Расстреляют или сожгут? Уроженка Смолевичей трижды чудом избежала смерти во время войны
Девять месяцев в ожидании страшной судьбы — расстреляют или сожгут? Жизнь за колючей проволокой и трижды чудом миновавшая смерть. Глядя на улыбчивую Нелли Игнатьевну Константинович, даже не верится, что на ее долю выпало так много страданий. Она — одна из малолетних узников войны. А ее воспоминания о детстве — свидетельство преступления гитлеровцев на территории нашей страны.

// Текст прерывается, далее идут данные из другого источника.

-- ==== Sys2Proof/Machine/PlayoutRows.lean ====
section
/-! DEFINITION. The Playout Unit's rows: one meaning for each. -/

namespace Sys2Proof.Machine

/-- CUE_INSERT (R81). -/
def execCueInsert
    (position tag kind source startMode startTime gain fadeIn fadeOut tier hold endAction : Word) (s : State) : Row :=
  hostRow (.cueInsert position tag kind source startMode startTime gain fadeIn fadeOut tier hold
    endAction) (cueInsertCommand position tag kind source startMode startTime gain fadeIn fadeOut tier hold endAction) s

/-- CUE_REMOVE (R82). -/
def execCueRemove (tag : Word) (s : State) : Row := hostRow (.cueRemove tag) (cueRemoveCommand tag) s

/-- CUE_MOVE (R83). -/
def execCueMove (tag position : Word) (s : State) : Row :=
  hostRow (.cueMove tag position) (cueMoveCommand tag position) s

/-- CUE_GAIN (R84). -/
def execCueGain (tag gain : Word) (s : State) : Row := hostRow (.cueGain tag gain) (cueGainCommand tag gain) s

/-- PLAY (R91). -/
def execPlay (s : State) : Row := hostRow .play playCommand s

/-- STOP (R95). -/
def execStop (tag : Word) (s : State) : Row := hostRow (.stop tag) (stopCommand tag) s

/-- SEAT_RESET (R104). -/
def execSeatReset (s : State) : Row := hostRow .seatReset seatResetCommand s

/-- READ_CUE (R105). -/
def execReadCue (s : State) : Row := hostRow .readCue (reading readCueReply) s

/-- READ_PLAYER (R105). -/
def execReadPlayer (player : Word) (s : State) : Row :=
  hostRow (.readPlayer player) (readPlayerCommand player) s

/-- READ_SEAT (R105). -/
def execReadSeat (s : State) : Row := hostRow .readSeat (reading readSeatReply) s

/-- PLAYER_LOAD (R87). -/
def execPlayerLoad (s : State) : Row := .next (Sys2Proof.Machine.playerLoad s)

/-- ENTRY_DUE_AT_TIME (R90). -/
def execEntryDueAtTime (tag : Half) (s : State) : Row := .next (dueAtTime tag s)

/-- SEGUE_POINT_REACHED (R93). -/
def execSeguePointReached (player : Fin 2) (s : State) : Row := .next (reachSegue player s)

/-- PLAYER_ENDING (R94). -/
def execPlayerEnding (player : Fin 2) (s : State) : Row := .next (beginEnding player s)

/-- HOLD_FADE_COMPLETE (R99). -/
def execHoldFadeComplete (player : Fin 2) (s : State) : Row := .next (completeHoldFade player s)

/-- PLAYERS_RELEASED (R100). -/
def execPlayersReleased (s : State) : Row := .next (releasePlayers s)

/-- SEAT_HOLDING (R102). -/
def execSeatHolding (s : State) : Row := .next (holdSeat s)

/-- SEAT_YIELDED (R103). -/
def execSeatYielded (s : State) : Row := .next (yieldSeat s)

/-- YIELD_TIMER_EXPIRY (R104). -/
def execYieldTimerExpiry (s : State) : Row := .next (endYield s)

end Sys2Proof.Machine
end

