-- ==== Sys2Proof/Machine/Step.lean ====
section
/-! DEFINITION. One step: the command or event at the front of the queue is taken and acts on the part. -/

namespace Sys2Proof.Machine

/-- The state with another queue. -/
def State.withQueue (s : State) (q : List Instr) : State := { s with pending := q }

/-- One step. With nothing waiting the part idles (DESIGN CHOICE, log entry 1). -/
def step (s : State) : Host.Outcome State Fault Refusal :=
  match s.pending with
  | [] => .next s
  | i :: rest => exec i (s.withQueue rest)

/-- The command that a table word spells, put at the front of the queue; this part's table gives no row bits. -/
def State.withFetchWord (s : State) (nbits w : Nat) : State :=
  match decodeTableWord nbits w with
  | none => s
  | some i => s.withQueue (i :: s.pending)

end Sys2Proof.Machine
end

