/-- ALERT frames heard (R142 to R145): an unknown alert with a new key is admitted as a heard record with the frame's
items; a known one mirrors the frame; an ENDED frame removes its record and keeps the key for three of the reasons; a
recent key is disregarded; one that a full table does not admit is counted, and in a full table it may take the place of the
lowest-ranked record (R133). A heard record that holds the frame's alert id with another key is removed first; one that holds
its key with another alert id gives way to a lower origin. An own record with the frame's key ends DUPLICATE for a lower
origin, and is handed afresh for a higher one (R144). An own AIRING record yields to a higher-ranked AIRING one, whatever
becomes of the frame otherwise (R151); that the test follows the frame's other effects is the model's (log entry 77).
ALERT_FRAME_REFRESH hands an own record's frame afresh, and ALERT_SILENT_REMOVAL removes a silent heard record (its cause's
code is the model's, log entry 20). That a frame is
taken with a key, an alert id and a duration outside their ranges (log entry 94), and that one is admitted whose id names this
node (log entry 110), or disregarded where it names this node and an own record has its key (log entry 48), is the model's. The
block starts from the last frame to a refresh are counted from the one at which a node joins by marks on (log entry 119). -/
def Obligations.AlertFramesKeepHeardRecords : Prop :=
  (∀ (f : RxControl) (b : AlertBody) (s : State), s.lu.state ≠ .offline → s.lu.receiving = true →
    RxControl.passes f = true → f.kind = 2 → f.node ≠ s.settings.nodeId → parseAlert f.body = some b →
    let s' : State := { s with lu := { s.lu with receiving := false, gap := true } }
    let out := exec (.alertFrameReceived f) s
    let mirrors (r : Alert) : Prop := r.cls = b.cls ∧ r.state = b.state ∧ r.phase = b.phase ∧ r.repeats = b.repeats
      ∧ r.remaining = b.remaining ∧ r.duration = b.duration ∧ r.age = b.age ∧ r.message = b.message
      ∧ r.truncated = b.truncated ∧ r.noCapture = b.noCapture ∧ r.silence = 0
    let heard (r : Alert) : Prop := mirrors r ∧ r.id = b.id ∧ r.key = b.key ∧ r.origin = b.origin
    let quiet : Prop := b.state = .airing → ∀ x ∈ s.au.table, x.id / 256 = s.settings.nodeId.val → x.state ≠ .airing
    let admitted (r : Alert) (u : State) : State := { u with
      cp := u.cp.post ⟨.alertNew, s.clock.blockCount, [word b.id, b.key, word b.cls.ctorIdx, word b.origin.ctorIdx
        , wordFlag (b.id / 256 == s.settings.nodeId.val)]⟩
      au := { u.au with table := u.au.table ++ [r] } }
    (b.ended = true → (∀ r ∈ s.au.table, r.id ≠ b.id) → out = .next s')
    ∧ (∀ r, b.ended = true → Sole r s → r.id = b.id → r.id / 256 ≠ s.settings.nodeId.val →
      out = .next { s' with
        cp := s.cp.post ⟨.alertEnded, s.clock.blockCount, [word b.id, word (reasonCode b.reason)]⟩
        au := { s.au with
          table := s.au.table.filter fun x => x.id != b.id
          recent := if b.reason = some .complete ∨ b.reason = some .expired ∨ b.reason = some .cancelled then
            (s.au.recent ++ [r.key]).drop (s.au.recent.length + 1 - 8) else s.au.recent } })
    ∧ (∀ r, b.ended = false → Sole r s → r.id = b.id → r.id / 256 ≠ s.settings.nodeId.val → r.key = b.key →
      quiet →
      ∃ (r' : Alert) (t : State), out = .next t ∧ mirrors r' ∧ r'.id = r.id ∧ r'.key = r.key ∧ r'.origin = r.origin
        ∧ t = { s' with
            cp := t.cp
            au := { s.au with table := s.au.table.map fun x => if x.id = b.id then r' else x }
            pu := t.pu
            me := { s.me with playerEnvelope := t.me.playerEnvelope } }
        ∧ (b.state ≠ .airing ∨ r.state = .airing → t.cp = s.cp ∧ t.pu = s.pu ∧ t.me = s.me)
        ∧ (b.state = .airing → r.state ≠ .airing →
          Posted (s.cp.post ⟨.alertAiring, s.clock.blockCount, [word b.id]⟩) t.cp
          ∧ (s.settings.roles.playout = false → t.pu = s.pu ∧ t.me = s.me
            ∧ t.cp = s.cp.post ⟨.alertAiring, s.clock.blockCount, [word b.id]⟩)))
    ∧ (b.ended = false → (∀ r ∈ s.au.table, r.id ≠ b.id) → b.key ∈ s.au.recent → quiet → out = .next s')
    ∧ (b.ended = false → (∀ r ∈ s.au.table, r.id ≠ b.id ∧ r.key ≠ b.key) → b.key ∉ s.au.recent → b.state ≠ .airing →
      (s.au.table.length < 4 → ∃ r, heard r ∧ out = .next (admitted r s'))
      ∧ (4 ≤ s.au.table.length → (∀ x ∈ s.au.table, x.state = .airing ∨ x.cls.ctorIdx < b.cls.ctorIdx
          ∨ (x.cls = b.cls ∧ (b.age < x.age ∨ (b.age = x.age ∧ x.id < b.id)))) →
        out = .next { s' with au := { s.au with heardDropped := min 65535 (s.au.heardDropped + 1) } })
      ∧ ∀ x, 4 ≤ s.au.table.length → Lowest x s → b.cls.ctorIdx < x.cls.ctorIdx
          ∨ (x.cls = b.cls ∧ (x.age < b.age ∨ (x.age = b.age ∧ b.id < x.id))) →
        ∃ (r : Alert) (t : State), heard r ∧ GivesPlace x r s' t ∧ out = .next t)
    ∧ (∀ h, b.ended = false → Sole h s → h.id = b.id → h.id / 256 ≠ s.settings.nodeId.val → h.key ≠ b.key →
      let left : State := { s' with au := { s.au with table := s.au.table.filter fun x => x.id != b.id } }
      (b.key ∈ s.au.recent → quiet → out = .next left)
      ∧ (b.key ∉ s.au.recent → (∀ x ∈ s.au.table, x.key ≠ b.key) → left.au.table.length < 4 → b.state ≠ .airing →
        ∃ r, heard r ∧ out = .next (admitted r left)))
    ∧ (∀ h, b.ended = false → (∀ x ∈ s.au.table, x.id ≠ b.id) → b.key ∉ s.au.recent → Sole h s → h.key = b.key →
      (∀ x ∈ s.au.table, x.key = b.key → x = h) →
      (h.id / 256 ≠ s.settings.nodeId.val → h.id / 256 ≤ b.id / 256 → quiet → out = .next s')
      ∧ (h.id / 256 ≠ s.settings.nodeId.val → b.id / 256 < h.id / 256 → b.state ≠ .airing →
        let left : State := { s' with au := { s.au with table := s.au.table.filter fun x => x.id != h.id } }
        left.au.table.length < 4 → ∃ r, heard r ∧ out = .next (admitted r left))
      ∧ (h.id / 256 = s.settings.nodeId.val → FrameRoom s →
        (s.settings.nodeId.val < b.id / 256 → quiet → out = .next (alertChanged h h s'))
        ∧ (b.id / 256 = s.settings.nodeId.val → quiet → out = .next s')
        ∧ (b.id / 256 < s.settings.nodeId.val → b.state ≠ .airing → s.au.table.length ≤ 4 →
          ∃ (r : Alert) (u : State), heard r ∧ AlertEnded h .duplicate s' u ∧ out = .next (admitted r u))))
    ∧ (∀ r, b.ended = false → b.state = .airing → Sole r s → r.id / 256 = s.settings.nodeId.val → r.state = .airing →
      (∀ x ∈ s.au.table, x.id / 256 = s.settings.nodeId.val → x.state = .airing → x = r) → FrameRoom s →
      let higher : Prop := b.cls.ctorIdx < r.cls.ctorIdx
        ∨ (b.cls = r.cls ∧ (r.age < b.age ∨ (r.age = b.age ∧ b.id < r.id)))
      let aired (u : State) : State := { u with cp := u.cp.post ⟨.alertAiring, s.clock.blockCount, [word b.id]⟩ }
      let yields (u : State) : Prop := (¬ higher → out = .next u) ∧ (higher → ∃ v, AiringCut r.id u v
        ∧ out = .next { alertChanged r { r with state := .pending, testWait := 0 } v with
          cp := u.cp.post ⟨.alertYielded, s.clock.blockCount, [word r.id, word b.id]⟩ })
      (∀ h, Sole h s → h.id = b.id → h.id / 256 ≠ s.settings.nodeId.val → h.key = b.key →
        ∃ h' : Alert, mirrors h' ∧ h'.id = h.id ∧ h'.key = h.key ∧ h'.origin = h.origin ∧
          let u : State := { s' with au := { s.au with table := s.au.table.map fun x => if x.id = b.id then h' else x } }
          yields (if h.state = .airing then u else aired u))
      ∧ ((∀ x ∈ s.au.table, x.id ≠ b.id ∧ x.key ≠ b.key) → b.key ∉ s.au.recent → s.au.table.length < 4 →
        ∃ h, heard h ∧ yields (aired (admitted h s')))
      ∧ ((∀ x ∈ s.au.table, x.id ≠ b.id ∧ x.key ≠ b.key) → b.key ∉ s.au.recent → 4 ≤ s.au.table.length →
        (∀ x ∈ s.au.table, x.state = .airing ∨ x.cls.ctorIdx < b.cls.ctorIdx
          ∨ (x.cls = b.cls ∧ (b.age < x.age ∨ (b.age = x.age ∧ x.id < b.id)))) →
        yields { s' with au := { s.au with heardDropped := min 65535 (s.au.heardDropped + 1) } })
      ∧ ((∀ x ∈ s.au.table, x.id ≠ b.id) → b.key ∈ s.au.recent → yields s')
      ∧ (∀ h, (∀ x ∈ s.au.table, x.id ≠ b.id) → b.key ∉ s.au.recent → Sole h s → h.key = b.key →
        (∀ x ∈ s.au.table, x.key = b.key → x = h) →
        (h.id / 256 ≠ s.settings.nodeId.val → h.id / 256 ≤ b.id / 256 → yields s')
        ∧ (h.id / 256 = s.settings.nodeId.val → b.id / 256 = s.settings.nodeId.val → yields s')
        ∧ (h.id / 256 = s.settings.nodeId.val → s.settings.nodeId.val < b.id / 256 → FramesRoom s →
          yields (alertChanged h h s')))
      ∧ ∀ h, Sole h s → h.id = b.id → h.id / 256 ≠ s.settings.nodeId.val → h.key ≠ b.key →
        let left : State := { s' with au := { s.au with table := s.au.table.filter fun x => x.id != b.id } }
        (b.key ∈ s.au.recent → yields left)
        ∧ (b.key ∉ s.au.recent → (∀ x ∈ s.au.table, x.key ≠ b.key) → left.au.table.length < 4 →
          ∃ g, heard g ∧ yields (aired (admitted g left)))))
  ∧ ∀ (r : Alert) (s : State), Sole r s →
    (r.id / 256 = s.settings.nodeId.val → FrameRoom s →
      (s.lu.state = .joined → 256 ≤ r.sinceFrame → exec (.alertFrameRefresh r.id) s = .next (alertChanged r r s))
      ∧ (s.lu.state ≠ .joined ∨ r.sinceFrame < 256 → exec (.alertFrameRefresh r.id) s = .next s))
    ∧ (r.id / 256 ≠ s.settings.nodeId.val →
      (1024 ≤ r.silence → exec (.alertSilentRemoval r.id) s = .next { s with
        cp := s.cp.post ⟨.alertEnded, s.clock.blockCount, [word r.id, word 6]⟩
        au := { s.au with table := s.au.table.filter fun x => x.id != r.id } })
      ∧ (r.silence < 1024 → exec (.alertSilentRemoval r.id) s = .next s))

Дарья ПОТАПЕНКО, газета «7 дней». Фото Татьяны МАТУСЕВИЧ
«Закрою глаза и вижу землянку»
Нелли Игнатьевна родилась в Смолевичах в 1938 году, куда ее родители приехали по распределению после окончания Витебского ветеринарного института. Через год отца отправили на работу в Белосток: молодой специалист прекрасно владел польским и немецким языками, потому что был выходцем из семьи этнических польки и немца. Уже в Белостоке в 1941-м на свет появилась вторая дочь Майя. Когда Германия напала на Советский Союз, матери с двумя дочерями пришлось бежать к родителям мужа в деревню Французские Гребли Пуховичского района.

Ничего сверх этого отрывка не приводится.